The defensibility floor rises faster than the budget. The most expensive part of collection in 2026 is documenting what was not collected and why. Hyperlinked files that could not be re-pulled. Slack channels where a custodian's permissions were revoked. AI meeting transcripts that turned out to be hosted by a vendor outside the producing party's control. Each of these gets disclosed in a cover letter, justified under proportionality, and increasingly second-guessed by the receiving party in deposition or motion practice. The overhead of documenting collection is becoming a material line item independent of the collection itself, and that overhead does not respond to AI compression.

The longer-term question is whether the collection problem produces a true vendor revolution or remains a labor arbitrage exercise. The pattern in adjacent technology markets — observability, identity, security operations — has been that fragmented, services-heavy categories eventually consolidate around a small number of platform-native solutions. eDiscovery review went through that consolidation between 2010 and 2020. eDiscovery collection has not, and the structural reasons (platform diversity, retention complexity, defensibility overhead) suggest it may not go through it on the same timeline. Collection may stay services-heavy and labor-intensive for the rest of the decade.

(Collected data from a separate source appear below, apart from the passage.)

-- ==== Sys2Proof/Laws/PowTime.lean ====
section
/-! SUPPORT. The clock and pacing stay in their ranges through the definitions of Machine/Time.lean. -/

namespace Sys2Proof.Machine

@[simp] theorem tickWaits_pow (s : State)
    (hm : PowerOk s.power) :
    PowerOk (tickWaits s).power := by
  unfold tickWaits
  (repeat' split) <;> simp (maxDischargeDepth := 12) [-State.ite_power, hm]

@[simp] theorem tick_pow (s : State)
    (hm : PowerOk s.power) :
    PowerOk (tick s).power := by
  unfold tick
  (repeat' split) <;> simp (maxDischargeDepth := 12) [-State.ite_power, hm]

end Sys2Proof.Machine
end

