-- ==== Sys2Proof/Tests/Slice0.lean ====
section
/-! SUPPORT. Tests: ill-formed commands that WellFormed refuses, words of Kwemin, and for every statement of the
certificate states and operands that meet its hypotheses. -/

namespace Sys2Proof.Tests

set_option Elab.async false

open Sys2Proof Sys2Proof.Machine

/-! States -/

/-- A grant of four slots, one spill slot and eight vector registers. -/
def grant : Grant := { present := true, vregCount := 8, spillCount := 1, accCount := 4 }

/-- A RUNNING context on core 0: four counters, one bank, class 0 BF16, class 1 FP32. -/
def ctx : Ctx :=
  { st := .running
    desc := { mask := 1, ctrCount := 4, entries := [(0, { fGrant := grant, bGrant := grant, bankCount := 1 })] }
    recipe := [0, 0x1001, 0x0001] }

/-- An enclosure with two context slots and a few of everything else. -/
def encl0 : EnclEntry :=
  { index := 0, dedicatedCores := 1, tcMask := 0xFF, ctxCount := 2, ctrCount := 8, winCount := 4, cconnCount := 4, connCount := 4, connBase := 4
    queueCount := 2, brdPages := 4, pkgPages := 4, portWeight := List.replicate 16 1, hostSlot := 0, dwtSlot := 1, brdSlot := 2, pkgSlot := 3
    logSlot := 4 }

/-- The context resident on core 0 with the state `l` there; its page 1 is mapped to the package tier. -/
def on (l : CoreCtx) : State :=
  { cores := [(0, { live := l, resident := some 0, state := .running, clock := 1150 })]
    ctxs := [(0, ctx)]
    tiers := { pt := [(1, { frame := 49152 })] }
    sec := { image := some { entries := [encl0] }, encls := [(0, { st := .active, entry := encl0 })] } }

def kw (o : KwOp) : Kw := { stats := false, dfr := false, tag := 0, tail := {}, op := o }

def pend (k : Kw) (x1 x2 : W48 := 0) (inBr := false) : Pend :=
  { idx := 0, kw := k, pendA := k.op.sides.1, pendE := k.op.sides.2, x1 := x1, x2 := x2, x3 := 0, src := none, inBr := inBr
    loopIx := 0, seq := 0 }

/-- Stream F with one instruction that waits for its unit. -/
def wait1 (o : KwOp) (x1 x2 : W48 := 0) : Stream := { st := .running, pc := 0x200010, next := 1, q := [pend (kw o) x1 x2] }

def run (o : KwOp) (x1 x2 : W48 := 0) (l : CoreCtx := {}) : State := on { l with f := wait1 o x1 x2 }

/-- What the head of F, or of B's deferred queue, sees where it may issue. -/
def head? (s : State) (x : StrmId) (dfr access : Bool) : Option (Pend × Env) :=
  match site s 0 x with
  | none => none
  | some i =>
    if (i.t.rerun || i.waits) || (dfr && decide (x ≠ .B)) then none
    else match i.t.head dfr access with
      | none => none
      | some p =>
        if (envOf s 0 x i p).ready i.t access && grantOk s 0 x dfr access (envOf s 0 x i p) && cleanLanes (issueEnv s 0 x dfr access i p)
        then some (p, issueEnv s 0 x dfr access i p)
        else none

theorem issues_of {s : State} {x : StrmId} {dfr access : Bool} {p : Pend} {e : Env}
    (h : head? s x dfr access = some (p, e)) : Issues s 0 x dfr access p.kw.op e := by
  unfold head? at h
  split at h <;> try contradiction
  rename_i i hi
  split at h <;> try contradiction
  rename_i hc
  split at h <;> try contradiction
  rename_i q hq
  split at h <;> try contradiction
  rename_i hr
  simp only [Option.some.injEq, Prod.mk.injEq] at h
  obtain ⟨rfl, rfl⟩ := h
  simp only [Bool.or_eq_true, Bool.and_eq_true, decide_eq_true_eq, not_or, not_and] at hc hr
  exact ⟨i, q, ⟨hi, by simpa using hc.1, hq, hr.1.1, hr.1.2, fun h => by simpa using hc.2 h⟩, rfl, rfl, hr.2⟩

/-- The bytes of words at the frame of page 1. -/
def code (ks : List Kw) : Tbl Byte :=
  ((ks.flatMap fun k => leBytes 16 k.encode.toNat).zipIdx.filter fun p => decide (p.1 ≠ 0#8)).map fun p => (49152 * 2097152 + p.2, p.1)

/-- Stream F at a program at address 0x200000. -/
def prog (ks : List Kw) (t : Stream := {}) : State :=
  let s := on { f := { t with st := .running, pc := 0x200000 } }
  { s with tiers := { s.tiers with mem := code ks } }

theorem at_of {s : State} {i : Site} {k : Kw} (h : site s 0 .F = some i) (ho : (i.open_ && !s.memTrains i.slot i.t.pc.toNat 16) = true)
    (hw : (fetchWord s i.slot i.t.pc >>= decodeKw .F) = .ok k) : AtPc s 0 .F i k := by
  simp only [Bool.and_eq_true, Bool.not_eq_true'] at ho
  cases hf : fetchWord s i.slot i.t.pc with
  | error c => simp [hf, bind, Except.bind] at hw
  | ok w => exact ⟨h, ho.1, ho.2, w, hf, by simpa [hf, bind, Except.bind] using hw⟩

theorem goes {e : Env} {m : Numeric} (h1 : (m.unrep && recNfFault e.ctx.recipe) = false)
    (h2 : (m.fp32Ovf && !recOvfRecord e.ctx.recipe) = false) (h3 : e.p.inBr = false) : goesOn e m :=
  ⟨h1, h2, fun h => absurd h (by simp [h3])⟩

theorem no_some {α : Type} {p : α → Prop} {o : Option α} (h : o.isNone = true) : ∀ b, o = some b → p b := by
  intro b hb; simp [hb] at h

/-! The array and the accumulators -/

def loadwF : LoadwF := { kl := 2, nl := 1, tb := false, cls := 0, lsrc := false, bx := 0, off := 0, stride := 0 }

theorem test_loadw_meets : ∃ e rows, Issues (run (.loadw loadwF)) 0 .F false false (.loadw loadwF) e
    ∧ e.readRows (e.eff 0 false) 0 0 1 2 = .ok rows ∧ e.chkCtr = .ok ()
    ∧ e.chkClass 0 = .ok () ∧ (e.eff 0 false).fmt.kp = some 256 ∧ e.chkBracket false = .ok ()
    ∧ e.chkOs 0 0 1 ((e.eff 0 false).rowBytes 2) = .ok () :=
  ⟨_, _, issues_of (p := pend (kw (.loadw loadwF))) rfl, rfl, by decide⟩

def tile : Tile := { eff := ⟨.bf16, none⟩, kl := 2, nl := 1, cols := [⟨[0x3F80, 0x4000], []⟩] }

def runF : RunF :=
  { slot := 0, tb := false, mode := false, group := 0, spill := true, spillSlot := 0, m := 1, k := 2, n := 1, cls := 0
    lsrc := false, ax := 0, off := 0, stride := 0 }

/-- A slot two short of SPILL_K, so that the run owes a spill. -/
def runL : CoreCtx := { tiles := [(0, some tile)], acc := [(0, { typ := .fp32, k := 16382 })] }

theorem test_run_meets : ∃ e rows, Issues (run (.run runF) 0 0 runL) 0 .F false false (.run runF) e
    ∧ e.readRows (e.eff 0 false) 0 0 1 2 = .ok rows
    ∧ goesOn e { fp32Ovf := (runSlot false false (groupSize 0) 2 1 1 (e.eff 0 false) rows tile (e.live.slot 0)).2 } ∧ e.chkCtr = .ok ()
    ∧ e.chkSlot 0 = .ok () ∧ e.chkSpill 0 = .ok () ∧ e.chkClass 0 = .ok () ∧ (e.eff 0 false).fmt.kp = some 256
    ∧ (e.live.tile e.x 0).map (fun t => decide (t.eff.fmt.arrayClass = (e.eff 0 false).fmt.arrayClass)) = some true
    ∧ spillK e.spillV ≤ (e.live.slot 0).k + 2 ∧ (e.live.spillSlot 0).owner = none ∧ e.chkBracket false = .ok ()
    ∧ e.chkCarried ((e.live.slot 0).carried || (e.live.spillSlot 0).carried) = .ok ()
    ∧ e.chkOs 0 0 1 ((e.eff 0 false).rowBytes 2) = .ok () ∧ e.live.accBad 0 1 1 = false :=
  ⟨_, _, issues_of (p := pend (kw (.run runF))) rfl, rfl, goes (by decide) (by decide) rfl, by decide⟩

/-- A run with no rows: it needs no unit. -/
theorem test_zero_count_meets : ∃ e, Issues (run (.run { runF with m := 0 }) 0 0 runL) 0 .F false false (.run { runF with m := 0 }) e
    ∧ e.zero = true ∧ e.chkCtr = .ok () ∧ e.chkSlot 0 = .ok () ∧ e.chkBracket false = .ok () :=
  ⟨_, issues_of (p := pend (kw (.run { runF with m := 0 }))) rfl, by decide⟩

theorem test_spill_meets : ∃ i, site (on { f := { st := .running, spills := [⟨0, 0, 0⟩] } }) 0 .F = some i ∧ i.t.spills = [⟨0, 0, 0⟩]
    ∧ (coreOf (on { f := { st := .running, spills := [⟨0, 0, 0⟩] } }) 0).accBad 0 256 256 = false
    ∧ (coreOf (on { f := { st := .running, spills := [⟨0, 0, 0⟩] } }) 0).accBad 64 256 256 = false
    ∧ ((spillInto 0 ((coreOf (on { f := { st := .running, spills := [⟨0, 0, 0⟩] } }) 0).slot 0) {}).2.2 && true) = false :=
  ⟨_, rfl, by decide⟩

def accReadF : AccReadF :=
  { slot := 0, src := false, clear := true, m := 1, n := 1, cls := 0, lsrc := false, statsSlot := 0, dx := 0, off := 0, stride := 0 }

def accL : CoreCtx := { acc := [(0, { typ := .fp32, elems := [(0, 0x3F800000)] })], spill := [(0, { full := true, owner := some 0 })] }

theorem test_acc_read_meets : ∃ e, Issues (run (.accRead accReadF) 0 0 accL) 0 .F false false (.accRead accReadF) e
    ∧ goesOn e (e.classNumeric 0 false (e.classRows 0 false 0 0 (accRows e.live accReadF)).tally) ∧ e.chkCtr = .ok ()
    ∧ e.chkSlot 0 = .ok () ∧ e.chkClass 0 = .ok () ∧ e.chkBracket false = .ok () ∧ e.chkCarried (e.live.slot 0).carried = .ok ()
    ∧ e.chkOs 0 0 1 ((e.eff 0 false).rowBytes 1) = .ok () ∧ e.live.accBad 0 1 1 = false :=
  ⟨_, issues_of (p := pend (kw (.accRead accReadF))) rfl, goes (by decide) (by decide) rfl, by decide⟩

def accWriteF : AccWriteF := { slot := 3, m := 1, n := 1, cls := 0, lsrc := false, sx := 0, off := 0, stride := 0 }

theorem test_acc_write_meets : ∃ e rows, Issues (run (.accWrite accWriteF)) 0 .F false false (.accWrite accWriteF) e
    ∧ e.readRows (e.eff 0 false) 0 0 1 1 = .ok rows ∧ e.chkCtr = .ok ()
    ∧ e.chkSlot 3 = .ok () ∧ e.chkClass 0 = .ok () ∧ (e.eff 0 false).fmt ≠ .fp32c ∧ e.chkBracket false = .ok ()
    ∧ e.chkCarried (e.live.slot 3).carried = .ok () ∧ e.chkOs 0 0 1 ((e.eff 0 false).rowBytes 1) = .ok () :=
  ⟨_, _, issues_of (p := pend (kw (.accWrite accWriteF))) rfl, rfl, by decide⟩

def rscaleF : RscaleF := { slot := 0, m := 1, vreg := 7 }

For the litigation teams who actually have to do this work, the operational implications are immediate. The 2026 collection budget is not a 17 percent share of the total. It is a 25 percent share that arrives ahead of schedule because the underlying data environment has already moved. The matters that get planned with 2024-vintage cost assumptions are the matters that overrun. The enterprises that have not done the upstream Purview, Vault, and SaaS-connector work are the enterprises that pay the top of the cost variance every time a hold triggers.

The vendor floor at every conference will keep advertising AI document review for another five years. The actual money will be flowing somewhere else. That gap is where most of the bad budgeting decisions in legal tech are going to be made between now and 2030.